L’usage de la cocaïne semble être en hausse en Afrique
Le taux de prévalence annuelle se situerait aux alentours de 0,2 % chez les 15-64 ans; en d’autres termes, environ un million d’Africains auraient consommé de la cocaïne au cours de l’année écoulée. En Afrique du Nord, où la prévalence de l’usage de cocaïne est considérée comme faible, une augmentation de la consommation a été enregistrée en Algérie et au Maroc. L’usage d’héroïne semble avoir augmenté en Afrique: 60 % des pays ayant fourni des informations sur la question pour 2009 ont signalé une augmentation de la consommation d’opioïdes. En 2009, selon les estimations, la prévalence annuelle de l’usage d’opiacés en Afrique était comprise entre 0,2 et 0,6 % chez les 15-64 ans. La prévalence de l’usage d’héroïne est plus élevée en Afrique de l’Est (particulièrement à Maurice et au Kenya) que dans d’autres sous-régions africaines.
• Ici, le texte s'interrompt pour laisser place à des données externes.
/-! ### Ordering -/

/-- R35: the bytes popped are the bytes pushed, in order, less one contiguous run for each FLUSH. From a state whose
queue is empty (as after reset), in every run of any length and any schedule without a reset: the bytes that left the
queue, popped or dropped, and then those still in it are exactly the bytes pushed; and without a FLUSH the bytes
popped are the first of the bytes pushed. -/
def Obligations.BytesComeOutInTheOrderPushed : Prop :=
  ∀ (s t : State) (k : Nat), RingInv s → contents s = [] → noReset s → Host.Core.run Sys2Proof.core k s = .next t →
    (∃ dropped : List (List Byte), dropped.length = flushes (history k s) ∧
      (pushedBytes (history k s)).map some = (leftQueue (history k s) dropped).map some ++ contents t) ∧
    (flushes (history k s) = 0 → poppedBytes (history k s) <+: pushedBytes (history k s))

/-- R37 (4): a step of P and a step of C that are both enabled give the same final state in either order. -/
def Obligations.ProducerAndConsumerStepsCommute : Prop :=
  ∀ (s : State) (p : BitVec 11) (c : BitVec 3), RingInv s → s.outOfReset = true →
    ∃ t, happenAll [.request (.p p), .request (.c c)] s = .next t ∧
      happenAll [.request (.c c), .request (.p p)] s = .next t

/-- R23: K touches no state, so its steps commute with every step of the other agents. -/
def Obligations.ConverterStepsCommuteWithTheQueue : Prop :=
  ∀ (s t : State) (k : BitVec 50) (e : Event), s.outOfReset = true → awayFrom .K e →
    (happenAll [.request (.k k), e] s = .next t ↔ happenAll [e, .request (.k k)] s = .next t)

/-- R37 (3): what a request leaves alone. Port K: everything but `KRSP`. Port P: everything but `PRSP`, `WR` and the
slot at `WR`, of which only PUSH changes the last two. Port C: everything but `CRSP` and `RD`, of which only POP and
FLUSH change the second. Every slot not stored to reads as before. -/
def Obligations.RequestsLeaveTheRestAlone : Prop :=
  ∀ (i : Instr) (s t : State), exec i s = .next t →
    t.rdv = s.rdv ∧ t.wrv = s.wrv ∧ t.rstN = s.rstN ∧ t.upK = s.upK ∧ t.upP = s.upP ∧ t.upC = s.upC ∧
    t.schedule = s.schedule ∧
    (i.port ≠ .K → t.krsp = s.krsp) ∧ (i.port ≠ .P → t.prsp = s.prsp) ∧ (i.port ≠ .C → t.crsp = s.crsp) ∧
    (i ≠ .pop → i ≠ .flush → t.rd = s.rd) ∧
    ((∀ b, i ≠ .push b) → t.wr = s.wr ∧ ∀ a, slotRead t.mem a = slotRead s.mem a) ∧
    (∀ a, a ≠ s.wr → slotRead t.mem a = slotRead s.mem a)

/-! ### Encodings -/

/-- R41 to R43, R50: words written out from the tables decode to the operations they stand for. -/
def Obligations.WordsDecodeAsTheTablesSay : Prop :=
  decode (.k 0x10000000000CC#50) = .conv 0xCC#8 0x00#8 ∧
  decode (.k 0x2F000FFFF00CC#50) = .conv3 0xCC#8 0x00#8 0xFF#8 0xFF#8 0x00#8 0xF0#8 ∧
  decode (.k 0x3000000000000#50) = .rsvdK ∧ decode (.p 0x141#11) = .push 0x41#8 ∧
  decode (.p 0x2AB#11) = .qfullP ∧ decode (.p 0x7FF#11) = .rsvdP ∧
  decode (.c 0b001#3) = .pop ∧ decode (.c 0b100#3) = .flush

/-- Decoding the request word of any instruction gives the instruction back, with every operand. -/
def Obligations.DecodeOfEncodeIsTheInstruction : Prop :=
  ∀ i : Instr, i.wf = true → decode (encode i) = i

/-- R41 to R43, R53: encoding what was decoded gives back every bit of the request word that is not ignored, and zeros
for the ignored bits (the model's choice, log 18); so no other bit is dropped. -/
def Obligations.OnlyIgnoredBitsAreDropped : Prop :=
  (∀ w : BitVec 50, encode (decode (.k w)) = .k (w &&&
    (if w.extractLsb' 48 2 = 1#2 then 0x300000000FFFF#50
      else if w.extractLsb' 48 2 = 2#2 then 0x3FFFFFFFFFFFF#50 else 0x3000000000000#50))) ∧
  (∀ w : BitVec 11, encode (decode (.p w)) = .p (w &&&
    (if w.extractLsb' 8 3 = 1#3 then 0x7FF#11 else if w.getLsbD 10 then 0x400#11 else 0x700#11))) ∧
  (∀ w : BitVec 3, encode (decode (.c w)) = .c w)

/-- R50: within one format the patterns are disjoint and cover every word, and the row that covers a request is the
row of the operation it decodes to. -/
def Obligations.ExactlyOneRowCoversEachRequest : Prop :=
  ∀ r : Request, ∃ row ∈ opcodeMap, row.covers r = true ∧ row.mnemonic = (decode r).mnemonic ∧
    ∀ row' ∈ opcodeMap, row'.covers r = true → row' = row

/-- R44, R46: a response word carries each valid field at the bits the tables give, whatever stands in the others. -/
def Obligations.ResponseFieldsStandWhereTheTablesSay : Prop :=
  (∀ (r : KRsp) (x : BitVec 290), (encodeKRsp r x).extractLsb' 288 2 = statusCode r.kst ∧
    (∀ v, r.int2 = some v → (encodeKRsp r x).extractLsb' 224 64 = v) ∧
    (∀ v, r.frac2 = some v → (encodeKRsp r x).extractLsb' 192 32 = v) ∧
    (∀ v, r.int1 = some v → (encodeKRsp r x).extractLsb' 128 64 = v) ∧
    (∀ v, r.frac1 = some v → (encodeKRsp r x).extractLsb' 96 32 = v) ∧
    (∀ v, r.int0 = some v → (encodeKRsp r x).extractLsb' 32 64 = v) ∧
    (∀ v, r.frac0 = some v → (encodeKRsp r x).extractLsb' 0 32 = v)) ∧
  (∀ (r : PRsp) (x : BitVec 3), (encodePRsp r x).extractLsb' 1 2 = statusCode r.pst ∧
    (∀ v, r.pflag = some v → (encodePRsp r x).getLsbD 0 = v)) ∧
  (∀ (r : CRsp) (x : BitVec 11), (encodeCRsp r x).extractLsb' 9 2 = statusCode r.cst ∧
    (∀ v, r.cflag = some v → (encodeCRsp r x).getLsbD 8 = v) ∧
    (∀ v, r.cdata = some v → (encodeCRsp r x).extractLsb' 0 8 = v))

/-- Decoding a response word gives back the response it was made from, for every response to the request and every
content of the fields that are not valid. -/
def Obligations.DecodeOfEncodeIsTheResponse : Prop :=
  (∀ (i : Instr) (r : KRsp) (x : BitVec 290), r.wf i = true → decodeKRsp i (encodeKRsp r x) = .ok r) ∧
  (∀ (i : Instr) (r : PRsp) (x : BitVec 3), r.wf i = true → decodePRsp i (encodePRsp r x) = .ok r) ∧
  (∀ (i : Instr) (r : CRsp) (x : BitVec 11), r.wf i = true → decodeCRsp i (encodeCRsp r x) = .ok r)

/-- R45: the three codes, and that 0b11 is never produced and never read as a status (an error, the
model's choice, log 20). -/
def Obligations.StatusCodesAreThree : Prop :=
  statusCode .ok = 0b00#2 ∧ statusCode .fail = 0b01#2 ∧ statusCode .illegal = 0b10#2 ∧
  (∀ st, statusCode st ≠ 0b11#2) ∧ (∀ st, statusOfCode (statusCode st) = .ok st) ∧
  statusOfCode 0b11#2 = .error .noSuchStatus

/-- R44, R46, R126: after every operation the response on its port has a value in exactly the fields the tables call
valid; every other field is absent. -/
def Obligations.OnlyValidResponseFieldsHaveAValue : Prop :=
  ∀ (i : Instr) (s t : State), exec i s = .next t →
    match i.port with
    | .K => ∃ r, t.krsp = some r ∧ r.wf i = true
    | .P => ∃ r, t.prsp = some r ∧ r.wf i = true
    | .C => ∃ r, t.crsp = some r ∧ r.wf i = true

/-- R54, R55: a 16-bit operand in hex and in signed decimal is the same request; CONVB assembles its two bytes low byte
first; CONVT and PUSH16 split theirs the same way. -/
def Obligations.TraceOperandsAssembleLowByteFirst : Prop :=
  (∀ (v : Int) (s : State), v < 0 → (TraceLine.kConv v).wf = true →
    traceEvents (.kConv v) s = traceEvents (.kConv (v + 65536)) s) ∧
  (∀ (lo hi : Nat) (s : State), (TraceLine.kConvb lo hi).wf = true →
    traceEvents (.kConvb lo hi) s = [ask (.conv (traceByte lo) (traceByte hi))] ∧
    traceEvents (.pPush16 (hi * 256 + lo)) s = [ask (.push (traceByte lo)), ask (.push (traceByte hi))]) ∧
  (∀ (x0 x1 y0 y1 z0 z1 : Nat) (s : State), (TraceLine.kConv3 x0 x1 y0 y1 z0 z1).wf = true →
    traceEvents (.kConvt (x1 * 256 + x0) (y1 * 256 + y0) (z1 * 256 + z0)) s =
      traceEvents (.kConv3 x0 x1 y0 y1 z0 z1) s)

/-! ### The converter -/

/-- R57, R70, R78: code 0 of each port answers OK with no other field and changes nothing else. -/
def Obligations.NoOperationsAnswerOk : Prop :=
  (∀ w : BitVec 50, w.extractLsb' 48 2 = 0#2 → decode (.k w) = .nopK) ∧
  (∀ w : BitVec 11, w.extractLsb' 8 3 = 0#3 → decode (.p w) = .nopP) ∧ decode (.c 0#3) = .nopC ∧
  ∀ s : State,
    exec .nopK s = .next { s with krsp := some { kst := .ok } } ∧
    exec .nopP s = .next { s with prsp := some { pst := .ok } } ∧
    exec .nopC s = .next { s with crsp := some { cst := .ok } }

/-- R47, R58, R59: CONV answers the truncating quotient and remainder of `raw * 4903325` by `10000000` for
`raw = signed_16(hi * 256 + lo)`, in the two fields of sample 0, and changes nothing else. That is so for every word
with `kop` = 1, whatever its other 32 bits. -/
def Obligations.ConvAnswersQuotientAndRemainder : Prop :=
  (∀ w : BitVec 50, w.extractLsb' 48 2 = 1#2 → decode (.k w) = .conv (w.extractLsb' 0 8) (w.extractLsb' 8 8)) ∧
  ∀ (lo hi : Byte) (s : State), exec (.conv lo hi) s = .next { s with
    krsp := some { kst := .ok, int0 := some (quotientWord lo hi), frac0 := some (remainderWord lo hi) } }

/-- R48, R68: CONV3 answers the quotient and remainder of each of its three byte pairs, x, y, z, each low byte first,
and gives exactly what three CONVs give. -/
def Obligations.Conv3AnswersThreeConversions : Prop :=
  (∀ w : BitVec 50, w.extractLsb' 48 2 = 2#2 → decode (.k w) = .conv3 (w.extractLsb' 0 8) (w.extractLsb' 8 8)
    (w.extractLsb' 16 8) (w.extractLsb' 24 8) (w.extractLsb' 32 8) (w.extractLsb' 40 8)) ∧
  ∀ (b0 b1 b2 b3 b4 b5 : Byte) (s : State),
    exec (.conv3 b0 b1 b2 b3 b4 b5) s = .next { s with
      krsp := some { kst := .ok, int0 := some (quotientWord b0 b1), frac0 := some (remainderWord b0 b1),
                     int1 := some (quotientWord b2 b3), frac1 := some (remainderWord b2 b3),
                     int2 := some (quotientWord b4 b5), frac2 := some (remainderWord b4 b5) } } ∧
    ∀ b c, exec (.conv b c) s = .next { s with
      krsp := some { kst := .ok, int0 := some (quotientWord b c), frac0 := some (remainderWord b c) } }

/-- R61: the division truncates. CONV answers the pair of numbers that makes up the product, with a remainder smaller
than the divisor that is zero or has the sign of `raw`, and a quotient that is zero or has the sign of `raw`; no other
pair does that, and for `raw` = -1 it is (0, -4903325). -/
def Obligations.ConvDivisionTruncates : Prop :=
  (∀ (lo hi : Byte) (s : State), ∃ i f : Int, truncatingPair (signed16 lo hi) i f ∧
    (i = 0 ∨ (0 < i ∧ 0 < signed16 lo hi) ∨ (i < 0 ∧ signed16 lo hi < 0)) ∧
    (∀ i' f', truncatingPair (signed16 lo hi) i' f' → i' = i ∧ f' = f) ∧
    exec (.conv lo hi) s = .next { s with
      krsp := some { kst := .ok, int0 := some (BitVec.ofInt 64 i), frac0 := some (BitVec.ofInt 32 f) } }) ∧
  ∀ s : State, exec (.conv 0xFF#8 0xFF#8) s = .next { s with
    krsp := some { kst := .ok, int0 := some 0, frac0 := some (BitVec.ofInt 32 (-4903325)) } }

/-- R64: the ranges and identities of the answer of CONV, (1) to (7) in order; the negation (5) and the order (7) are
about two operands, of which the second too has its numbers fixed by (1) and (2). -/
def Obligations.ConvRangesAndIdentities : Prop :=
  ∀ (lo hi lo' hi' : Byte) (s : State), ∃ i f i' f' : Int,
    exec (.conv lo hi) s = .next { s with
      krsp := some { kst := .ok, int0 := some (BitVec.ofInt 64 i), frac0 := some (BitVec.ofInt 32 f) } } ∧
    exec (.conv lo' hi') s = .next { s with
      krsp := some { kst := .ok, int0 := some (BitVec.ofInt 64 i'), frac0 := some (BitVec.ofInt 32 f') } } ∧
    signed16 lo hi * 4903325 = i * 10000000 + f ∧
    (-9999999 ≤ f ∧ f ≤ 9999999) ∧ (-16067 ≤ i ∧ i ≤ 16066) ∧
    (-4096 ≤ signed16 lo hi → signed16 lo hi ≤ 4095 → -2008 ≤ i ∧ i ≤ 2007) ∧
    (0 ≤ i * f ∧ 0 ≤ signed16 lo hi * i ∧ 0 ≤ signed16 lo hi * f) ∧
    (signed16 lo' hi' * 4903325 = i' * 10000000 + f' ∧ -9999999 ≤ f' ∧ f' ≤ 9999999) ∧
    (signed16 lo' hi' = - signed16 lo hi → i' = -i ∧ f' = -f) ∧
    (f = 0 ↔ signed16 lo hi = 0) ∧
    (signed16 lo hi < signed16 lo' hi' → i * 10000000 + f < i' * 10000000 + f')

/-- R60: the 64-bit signed product is the exact product, lies between the two extremes, which are reached, and needs
39 bits; and the whole 64-bit path (multiply, divide, remainder) gives the fields of the exact conversion. -/
def Obligations.SixtyFourBitPathIsExact : Prop :=
  (∀ raw : BitVec 16,
    (raw.signExtend 64 * 4903325#64).toInt = raw.toInt * 4903325 ∧
    -160672153600 ≤ raw.toInt * 4903325 ∧ raw.toInt * 4903325 ≤ 160667250275 ∧
    -(2 ^ 38) ≤ raw.toInt * 4903325 ∧ raw.toInt * 4903325 < 2 ^ 38 ∧
    physDatapath raw = (intField raw.toInt, fracField raw.toInt)) ∧
  (0x8000#16).toInt * 4903325 = -160672153600 ∧ (0x7FFF#16).toInt * 4903325 = 160667250275 ∧
  (0x8000#16).toInt * 4903325 < -(2 ^ 37)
La consommation d’héroïne par injection serait courante chez les toxicomanes au Kenya, où près de 43 % des usagers injecteurs sont infectés par le VIH/sida. Une augmentation de la consommation d’héroïne par injection a été constatée en République-Unie de Tanzanie, en particulier dans les zones côtières du pays. On estime actuellement dans le pays à 25 000 le nombre d’usagers de drogue par injection, dont 40 % sont infectés par le VIH/sida. Au Nigéria, on estime que le taux de prévalence de l’usage d’opiacés (essentiellement de l’héroïne) est passé de 0,57à 0,70 % en 2009, ce qui signifie que le pays comptait entre 500 000 et 600 000 héroïnomanes. En Afrique du Nord, la prévalence de la consommation d’héroïne par injection est particulièrement élevée parmi les toxicomanes en Égypte. On estime qu’au Caire, 6,8 % des personnes se droguant par injection sont infectées par le VIH/sida. En ce qui concerne la plupart des régions africaines, les données fiables sur l’usage de substances psychotropes sont limitées voire inexistantes. En Afrique du Sud, la méthaqualone, la méthamphétamine et la méthcathinone sont les substances psychotropes les plus couramment consommées. En Afrique du Sud, l’UNODC estime que le taux de prévalence annuelle de l’usage d’amphétamines se situe entre 0,7 et 1,4 % de la population adulte (âgée de 15 à 64 ans). Au Cap, la méthamphétamine (localement appelée « tik ») reste la principale substance à l’origine des
demandes de traitement. Dans de nombreux pays d’Afrique, l’usage non thérapeutique de médicaments soumis à prescription médicale, en particulier la buprénorphine, la pentazocine et les benzodiazépines, est toujours une source de problèmes considérables. En Afrique de l’Est, en Afrique de l’Ouest et en Afrique centrale, l’usage détourné de stimulants délivrés sur ordonnance est fréquent. À Maurice, la buprénorphine (Subutex) est consommée plus fréquemment que l’héroïne. On estime à environ 12 000 le nombre de personnes consommant de l’héroïne ou de la buprénorphine à Maurice. Il faut reconnaitre qu’en Afrique le trafic de cocaïne continue.